There is no doubt that XOR
an be easily represented through a decision tree.
def score(data):
if data.a:
if data.b:
return False
else:
return True
else:
if data.b:
return True
else:
return False
Though when thinking about tree induction inner workings, there is no reason
that A
or B
get selected more than any other random features for none of
them separates the data properly on his own, and the learning tree will probably
fail to separate correctly the data. The learning only adds one decision node
at a time, the above as three.
In our practical problem, it means that if I had one feature x
always
predicting if the a buying trade would win, the learning algorithm may have been
unsuccessful. Because it would not have been able to combine a decision with
x
and trade_type
at the same time.
So I have chosen to include some domain knowledge by processing different "trade types" separately, in the end I ended up analyzing only on long positions.
Storing comparisons
Every technical indicators ships with a set of rule that are "supposed to make you rich", one example could be: "if the average over 7 days cuts the average on 21 days to go above it, then the trend is switching to bullish: you should buy."
The rule is simple again:
def score(data):
below_before = (data.average21[1] - data.average7[1]) > 0
above_after = (data.average21[0] - data.average7[0]) < 0
if below_before: # represented as decision trees again
if above_after:
return True
else:
return False
else:
return False
But then encoding a difference in a decision tree is this time impossible, the closest thing possible could be to use thresholds:
def below_before(data):
if data.average21[1] > 1: # Any arbitrary value
if data.average7[1] < 1: # Same arbitrary value
return True
else:
return False
# Here we can't tell, unless we tell an infinite number of thresholds
# as arbitrary values
Similarly some technical analysis rules are considered as valid only if the volume / volatility is important enough.
So the preprocessing was listing elements according to their types and specificity and then generating fields of the possible comparisons and ratios.
For example the computed value SMA9_-_High__-__SMA26_-_High/StdDev30-1
was
storing the difference of two moving averages divided by a standard deviation.
In the end we were generating about 1900 features (some of them of course
exposing high correlation).
Conclusion, AKA "Are you rich now?"
The very naive formulation of the idea behind this work was that if something could be made of technical analysis, machine learning should be able to discover it.
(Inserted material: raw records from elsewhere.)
theorem State.shardCheck_agree {M : List Comp} {s x : State} {a1} (g : Covers M [.pwr, .flt, .hif, .st, .masts, .ctxs, .reqs, .sess, .srvErr, .exports, .hal, .nlc, .col, .pmc, .out, .cells] = true) (h : Agree M s x) :
    Agree M s (State.shardCheck x a1) := by
  unfold State.shardCheck
  repeat' first
    | with_reducible exact h
    | exact covers_trans (by decide) g
    | with_reducible apply State.contained_agree
    | exact fun q => by simpa only [tkeys_tmap, tkeys_tmod] using q
    | split

theorem State.boundary_agree {M : List Comp} {s x : State} {a1} (g : Covers M [.pwr, .flt, .hif, .st, .masts, .ctxs, .reqs, .sess, .srvErr, .exports, .nextExp, .hal, .nlc, .col, .pmc, .out, .cells] = true) (h : Agree M s x) :
    Agree M s (State.boundary x a1) := by
  unfold State.boundary
  repeat' first
    | with_reducible exact h
    | exact covers_trans (by decide) g
    | with_reducible apply State.sealWait_agree
    | with_reducible apply State.reevalAll_agree
    | with_reducible apply State.raiseMet_agree
    | with_reducible apply State.tryStart_agree
    | with_reducible apply State.modCtx_agree
    | with_reducible apply State.pagesAll_agree
    | with_reducible apply State.shardCheck_agree
    | with_reducible apply State.serveBoundary_agree
    | with_reducible apply State.programTaken_agree
    | with_reducible apply State.ttAll_agree
    | with_reducible apply Agree.ite
    | exact fun q => by simpa only [tkeys_tmap, tkeys_tmod] using q
    | intro _
    | split

theorem State.idle_agree {M : List Comp} {s x : State} {a1} (g : Covers M [.pwr, .flt, .hif, .st, .masts, .ctxs, .reqs, .sess, .srvErr, .exports, .nextExp, .hal, .nlc, .col, .pmc, .out, .cells] = true) (h : Agree M s x) :
    Agree M s (State.idle x a1) := by
  unfold State.idle
  repeat' first
    | with_reducible exact h
    | exact covers_trans (by decide) g
    | with_reducible apply State.reevalAll_agree
    | with_reducible apply State.raiseMet_agree
    | with_reducible apply State.boundary_agree
    | with_reducible apply Agree.ite
    | exact fun q => by simpa only [tkeys_tmap, tkeys_tmod] using q
    | intro _
    | split

theorem State.idleAll_agree {M : List Comp} {s x : State} (g : Covers M [.pwr, .flt, .hif, .st, .masts, .ctxs, .reqs, .sess, .srvErr, .exports, .nextExp, .hal, .nlc, .col, .pmc, .out, .cells] = true) (h : Agree M s x) :
    Agree M s (State.idleAll x) := by
  unfold State.idleAll
  repeat' first
    | with_reducible exact h
    | exact covers_trans (by decide) g
    | with_reducible apply State.idle_agree
    | with_reducible apply Agree.foldl
    | intro _

theorem State.haze_agree {M : List Comp} {s x : State} {a1 a2} (g : Covers M [.masts, .free, .cells] = true) (h : Agree M s x) :
    Agree M s (State.haze x a1 a2) := by
  unfold State.haze
  exact State.drawnN_agree (covers_trans (by decide) g) (State.modMast_agree (covers_trans (by decide) g) h fun z =>
    MastTo.dram (covers_trans (by decide) g) (MastTo.refl z) (memWrite_wf _ _))

theorem State.hazeRow_agree {M : List Comp} {s x : State} {a1 a2 a3 a4 a5} (g : Covers M [.masts, .free, .cells] = true) (h : Agree M s x) :
    Agree M s (State.hazeRow x a1 a2 a3 a4 a5) := by
  unfold State.hazeRow
  repeat' first
    | with_reducible exact h
    | exact covers_trans (by decide) g
    | with_reducible assumption
    | with_reducible apply State.haze_agree
    | with_reducible apply Agree.ite
    | with_reducible apply Agree.foldl
    | exact fun q => by simpa only [tkeys_tmap, tkeys_tmod] using q
    | intro _
    | split
    | dsimp only

theorem State.hazeUnnamed_agree {M : List Comp} {s x : State} {a1 a2} (g : Covers M [.masts, .free, .cells] = true) (h : Agree M s x) :
    Agree M s (State.hazeUnnamed x a1 a2) := by
  unfold State.hazeUnnamed
  repeat' first
    | with_reducible exact h
    | exact covers_trans (by decide) g
    | with_reducible assumption
    | with_reducible apply State.hazeRow_agree
    | with_reducible apply Agree.ite
    | with_reducible apply Agree.foldl
    | exact fun q => by simpa only [tkeys_tmap, tkeys_tmod] using q
    | intro _
    | split

theorem State.logUnsampled_agree {M : List Comp} {s x : State} {a1 a2} (g : Covers M [.ctxs, .srvErr, .nlc, .out] = true) (h : Agree M s x) :
    Agree M s (State.logUnsampled x a1 a2) := by
  unfold State.logUnsampled
  repeat' first
    | with_reducible exact h
    | exact covers_trans (by decide) g
    | with_reducible apply State.modCtx_agree
    | with_reducible apply State.commitLog_agree
    | with_reducible apply Agree.ite
    | intro _

theorem State.mirrorAck_agree {M : List Comp} {s x : State} {a1 a2 a3 a4} (g : Covers M [.pwr, .flt, .hif, .st, .masts, .ctxs, .reqs, .sess, .srvErr, .exports, .nextExp, .hal, .nlc, .col, .pmc, .out, .cells] = true) (h : Agree M s x) :
    Agree M s (State.mirrorAck x a1 a2 a3 a4) := by
  unfold State.mirrorAck
  repeat' first
    | with_reducible exact h
    | exact covers_trans (by decide) g
    | with_reducible apply State.syncCheck_agree
    | with_reducible apply State.drainLog_agree
    | with_reducible apply State.idle_agree
    | with_reducible apply State.endCopies_agree
    | with_reducible apply State.modCtx_agree
    | with_reducible apply State.countH_agree
    | with_reducible apply State.setMirror_agree
    | with_reducible apply Agree.ite
    | exact fun q => by simpa only [tkeys_tmap, tkeys_tmod] using q
    | intro _
    | split
    | with_reducible apply Agree.upd_srvErr

theorem State.mirrorLost_agree {M : List Comp} {s x : State} {a1} (g : Covers M [.pwr, .flt, .hif, .st, .masts, .ctxs, .reqs, .sess, .srvErr, .exports, .nextExp, .hal, .nlc, .col, .pmc, .out, .cells] = true) (h : Agree M s x) :
    Agree M s (State.mirrorLost x a1) := by
  unfold State.mirrorLost
  repeat' first
    | with_reducible exact h
    | exact covers_trans (by decide) g
    | with_reducible apply State.idle_agree
    | with_reducible apply State.raise_agree
    | with_reducible apply State.releaseBundles_agree
    | with_reducible apply State.modCtx_agree
    | with_reducible apply State.setMirror_agree
    | with_reducible apply Agree.ite
    | exact fun q => by simpa only [tkeys_tmap, tkeys_tmod] using q
    | intro _
    | split
    | dsimp only
    | with_reducible apply Agree.upd_srvErr

theorem State.sampleOne_agree {M : List Comp} {s x : State} {a1 a2 a3 a4} (g : Covers M [.masts, .srvErr] = true) (h : Agree M s x) :
    Agree M s (State.sampleOne x a1 a2 a3 a4).1 := by
  unfold State.sampleOne
  repeat' first
    | with_reducible exact h
    | exact covers_trans (by decide) g
    | with_reducible apply State.countM_agree
    | with_reducible apply Agree.ite
    | exact fun q => by simpa only [tkeys_tmap, tkeys_tmod] using q
    | intro _
    | split
    | with_reducible apply Agree.upd_srvErr

theorem State.sampleAll_agree {M : List Comp} {s x : State} {a1 a2 a3} (g : Covers M [.masts, .ctxs, .srvErr, .nlc, .out] = true) (h : Agree M s x) :
    Agree M s (State.sampleAll x a1 a2 a3) := by
  unfold State.sampleAll
  repeat' first
    | with_reducible exact h
    | exact covers_trans (by decide) g
    | with_reducible assumption
    | with_reducible apply State.sampleOne_agree
    | with_reducible apply State.modCtx_agree
    | with_reducible apply State.commitLog_agree
    | with_reducible apply Agree.ite_fst
    | with_reducible apply Agree.foldl_fst
    | exact fun q => by simpa only [tkeys_tmap, tkeys_tmod] using q
    | intro _
    | split

theorem State.sampling_agree {M : List Comp} {s x : State} {a1 a2} (g : Covers M [.masts, .ctxs, .srvErr, .nlc, .out] = true) (h : Agree M s x) :
    Agree M s (State.sampling x a1 a2) := by
  unfold State.sampling
  repeat' first
    | with_reducible exact h
    | exact covers_trans (by decide) g
    | with_reducible apply State.sampleAll_agree
    | with_reducible apply Agree.ite
    | exact fun q => by simpa only [tkeys_tmap, tkeys_tmod] using q
    | intro _
    | split

theorem State.sendParts_agree {M : List Comp} {s x : State} {a1 a2} (g : Covers M [.pwr, .flt, .hif, .st, .masts, .ctxs, .reqs, .sess, .srvErr, .exports, .nextExp, .hal, .nlc, .col, .pmc, .out, .cells] = true) (h : Agree M s x) :
    Agree M s (State.sendParts x a1 a2) := by
  induction a2 generalizing x with
  | zero => exact h
  | succ n ih =>
    unfold State.sendParts
    split
    · exact h
    · split
      · rename_i b bs gg _ _
        refine Agree.ite (fun _ => ?_) fun _ => h
        have k := State.transmit_agree (a1 := b.part a1 (if b.sent = 0 then gg.noticeCh else b.ch) b.sent) (covers_trans (by decide) g) h
        refine Agree.ite (fun _ => ih (State.modCtx_agree (covers_trans (by decide) g) k)) fun _ => ?_
        exact State.idle_agree (covers_trans (by decide) g) (State.pump_agree (covers_trans (by decide) g)
          (State.releaseBundles_agree (covers_trans (by decide) g) (State.modCtx_agree (covers_trans (by decide) g) k)))
      · exact h
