theorem State.holdEntries_agree {M : List Comp} {s x : State} {a1 a2} (g : Covers M [.ctxs, .sess] = true) (h : Agree M s x) :
    Agree M s (State.holdEntries x a1 a2) := by
  unfold State.holdEntries
  repeat' first
    | with_reducible exact h
    | exact covers_trans (by decide) g
    | with_reducible apply State.holdEntry_agree
    | with_reducible apply Agree.foldl
    | intro _

theorem State.holderPage_agree {M : List Comp} {s x : State} {a1 a2 a3 a4 a5} (g : Covers M [.flt, .st, .masts, .ctxs, .sess, .pmc, .cells] = true) (h : Agree M s x) :
    Agree M s (State.holderPage x a1 a2 a3 a4 a5).1 := by
  unfold State.holderPage
  repeat' first
    | with_reducible exact h
    | exact covers_trans (by decide) g
    | with_reducible apply State.openPage_agree
    | exact fun q => by simpa only [tkeys_tmap, tkeys_tmod] using q
    | split
    | dsimp only

theorem State.holdKv_agree {M : List Comp} {s x : State} {a1 a2 a3 a4} (g : Covers M [.pwr, .flt, .hif, .st, .masts, .ctxs, .reqs, .sess, .srvErr, .exports, .hal, .nlc, .col, .pmc, .out, .cells] = true) (h : Agree M s x) :
    Agree M s (State.holdKv x a1 a2 a3 a4) := by
  unfold State.holdKv
  repeat' first
    | with_reducible exact h
    | exact covers_trans (by decide) g
    | with_reducible apply State.ioFail_agree
    | with_reducible apply State.kvWrite_agree
    | with_reducible apply State.holderPage_agree
    | with_reducible apply State.holderLoses_agree
    | with_reducible apply Agree.ite
    | exact fun q => by simpa only [tkeys_tmap, tkeys_tmod] using q
    | intro _
    | split
    | dsimp only

theorem State.holdCmd_agree {M : List Comp} {s x : State} {a1 a2} (g : Covers M [.flt, .st, .masts, .ctxs, .sess, .pmc, .cells] = true) (h : Agree M s x) :
    Agree M s (State.holdCmd x a1 a2) := by
  unfold State.holdCmd
  repeat' first
    | with_reducible exact h
    | exact covers_trans (by decide) g
    | with_reducible apply State.sharePages_agree
    | with_reducible apply State.modSession_agree
    | with_reducible apply State.releasePages_agree
    | with_reducible apply State.closeSession_agree
    | with_reducible apply State.modHolder_agree
    | with_reducible apply State.mirrorSession_agree
    | with_reducible apply State.holderLoses_agree
    | with_reducible apply Agree.ite
    | exact fun q => by simpa only [tkeys_tmap, tkeys_tmod] using q
    | intro _
    | split
    | dsimp only

theorem State.holdCmds_agree {M : List Comp} {s x : State} {a1 a2 a3} (g : Covers M [.flt, .st, .masts, .ctxs, .sess, .pmc, .cells] = true) (h : Agree M s x) :
    Agree M s (State.holdCmds x a1 a2 a3) := by
  induction a2 generalizing x a3 with
  | zero =>
    unfold State.holdCmds
    repeat' first
      | with_reducible exact h
  | succ n ih =>
    unfold State.holdCmds
    repeat' first
      | with_reducible exact h
      | exact covers_trans (by decide) g
      | with_reducible apply ih
      | with_reducible apply State.holdCmd_agree

theorem State.holdRec_agree {M : List Comp} {s x : State} {a1 a2 a3} (g : Covers M [.pwr, .flt, .hif, .st, .masts, .ctxs, .reqs, .sess, .srvErr, .exports, .hal, .nlc, .col, .pmc, .out, .cells] = true) (h : Agree M s x) :
    Agree M s (State.holdRec x a1 a2 a3).1 := by
  unfold State.holdRec
  repeat' first
    | with_reducible exact h
    | exact covers_trans (by decide) g
    | with_reducible apply State.holdEntries_agree
    | with_reducible apply State.holdKv_agree
    | with_reducible apply State.holdCmds_agree
    | with_reducible apply Agree.foldl
    | exact fun q => by simpa only [tkeys_tmap, tkeys_tmod] using q
    | intro _
    | split
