-- ==== Sys2Proof/Laws/FrameControl.lean ====
section
/-! SUPPORT. What each operation may change, as `Agree` with the parts that it leaves alone: fabric, grouped call, shard, program, security and maintenance commands. -/
namespace Sys2Proof.Machine
set_option maxRecDepth 3000

theorem State.startTraining_agree {M : List Comp} {s x : State} {a1} (g : Covers M [.nlc] = true) (h : Agree M s x) :
    Agree M s (State.startTraining x a1) := by
  unfold State.startTraining
  repeat' first
    | with_reducible exact h
    | exact covers_trans (by decide) g
    | with_reducible apply State.modPort_agree

theorem linkTrainAct_agree {M : List Comp} {s x : State} {a0} (g : Covers M [.st, .nlc] = true) (h : Agree M s x) :
    Agree M s (linkTrainAct a0 x).1 := by
  unfold linkTrainAct
  repeat' first
    | with_reducible exact h
    | exact covers_trans (by decide) g
    | with_reducible apply State.startTraining_agree
    | with_reducible apply State.owe_agree
    | with_reducible apply guardAct_agree
    | with_reducible apply Agree.foldl
    | intro _

theorem linkTrainCmd_agree {M : List Comp} {s : State} (g : Covers M [.hif, .st, .out, .nlc] = true) : Cmd.Kept M s linkTrainCmd := by
  exact ⟨fun _ _ h => linkTrainAct_agree (covers_trans (by decide) g) h, fun _ _ _ h => h⟩

theorem State.stopPort_agree {M : List Comp} {s x : State} {a1} (g : Covers M [.pwr, .flt, .hif, .st, .masts, .ctxs, .reqs, .sess, .srvErr, .exports, .hal, .nlc, .col, .pmc, .out, .cells] = true) (h : Agree M s x) :
    Agree M s (State.stopPort x a1) := by
  unfold State.stopPort
  repeat' first
    | with_reducible exact h
    | exact covers_trans (by decide) g
    | with_reducible apply State.modPort_agree
    | with_reducible apply State.portOut_agree

theorem linkStopAct_agree {M : List Comp} {s x : State} {a0} (g : Covers M [.pwr, .flt, .hif, .st, .masts, .ctxs, .reqs, .sess, .srvErr, .exports, .hal, .nlc, .col, .pmc, .out, .cells] = true) (h : Agree M s x) :
    Agree M s (linkStopAct a0 x).1 := by
  unfold linkStopAct
  repeat' first
    | with_reducible exact h
    | exact covers_trans (by decide) g
    | with_reducible apply State.stopPort_agree
    | with_reducible apply guardAct_agree
    | with_reducible apply Agree.foldl
    | intro _

theorem linkStopCmd_agree {M : List Comp} {s : State} (g : Covers M [.hif, .st, .out, .pwr, .flt, .masts, .ctxs, .reqs, .sess, .srvErr, .exports, .hal, .nlc, .col, .pmc, .cells] = true) : Cmd.Kept M s linkStopCmd := by
  exact ⟨fun _ _ h => linkStopAct_agree (covers_trans (by decide) g) h, fun _ _ _ h => h⟩

theorem State.takePlan_agree {M : List Comp} {s x : State} {a1} (g : Covers M [.pwr, .flt, .hif, .st, .masts, .ctxs, .reqs, .sess, .srvErr, .exports, .hal, .nlc, .col, .pmc, .out, .cells] = true) (h : Agree M s x) :
    Agree M s (State.takePlan x a1) := by
  unfold State.takePlan
  repeat' first
    | with_reducible exact h
    | exact covers_trans (by decide) g
    | with_reducible apply State.checkPorts_agree
    | with_reducible apply State.modNlc_agree
    | exact fun q => by simpa only [tkeys_tmap, tkeys_tmod] using q

theorem planLoadAct_agree {M : List Comp} {s x : State} {a0} (g : Covers M [.pwr, .flt, .hif, .st, .masts, .ctxs, .reqs, .sess, .srvErr, .exports, .hal, .nlc, .col, .pmc, .out, .cells] = true) (h : Agree M s x) :
    Agree M s (planLoadAct a0 x).1 := by
  unfold planLoadAct
  repeat' first
    | with_reducible exact h
    | exact covers_trans (by decide) g
    | with_reducible apply State.takePlan_agree
    | with_reducible apply guardAct_agree

theorem planLoadCmd_agree {M : List Comp} {s : State} (g : Covers M [.hif, .st, .out, .pwr, .flt, .masts, .ctxs, .reqs, .sess, .srvErr, .exports, .hal, .nlc, .col, .pmc, .cells] = true) : Cmd.Kept M s planLoadCmd := by
  exact ⟨fun _ _ h => planLoadAct_agree (covers_trans (by decide) g) h, fun _ _ _ h => h⟩

theorem State.takePartition_agree {M : List Comp} {s x : State} {a1 a2} (g : Covers M [.pwr, .flt, .hif, .st, .masts, .ctxs, .reqs, .sess, .srvErr, .exports, .hal, .nlc, .col, .pmc, .out, .cells] = true) (h : Agree M s x) :
    Agree M s (State.takePartition x a1 a2) := by
  unfold State.takePartition
  repeat' first
    | with_reducible exact h
    | exact covers_trans (by decide) g
    | with_reducible apply State.sendIdent_agree
    | with_reducible apply State.checkPorts_agree
    | with_reducible apply State.modNlc_agree
    | with_reducible apply Agree.foldl
    | exact fun q => by simpa only [tkeys_tmap, tkeys_tmod] using q
    | intro _

theorem partitionSetAct_agree {M : List Comp} {s x : State} {a0} (g : Covers M [.pwr, .flt, .hif, .st, .masts, .ctxs, .reqs, .sess, .srvErr, .exports, .hal, .nlc, .col, .pmc, .out, .cells] = true) (h : Agree M s x) :
    Agree M s (partitionSetAct a0 x).1 := by
  unfold partitionSetAct
  repeat' first
    | with_reducible exact h
    | exact covers_trans (by decide) g
    | with_reducible apply State.takePartition_agree
    | with_reducible apply guardAct_agree

theorem partitionSetCmd_agree {M : List Comp} {s : State} (g : Covers M [.hif, .st, .out, .pwr, .flt, .masts, .ctxs, .reqs, .sess, .srvErr, .exports, .hal, .nlc, .col, .pmc, .cells] = true) : Cmd.Kept M s partitionSetCmd := by
  exact ⟨fun _ _ h => partitionSetAct_agree (covers_trans (by decide) g) h, fun _ _ _ h => h⟩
My application of machine learning has not uncovered anything, but maybe more domain knowledge may have helped. If I had to work again on this I would try to embed NLP and analyze news feeds, but accessing an history for those is something much more complex.
We got some models showing good performance, though none of those performances were reproducible. You could learn on 2004 trades, test on 2005 with an incredible accuracy but not be able to do it again the next year. Interestingly enough that kind of phenomenon was occurring more often with raw data that with preprocessed and enriched data. Enriched data produced consistently bad accuracy models, this consistency may mean that something positive was coming out of the feature engineering.
This work has been done between 2008 and 2012 and presented during at a Data Science Luxembourg event in 2015.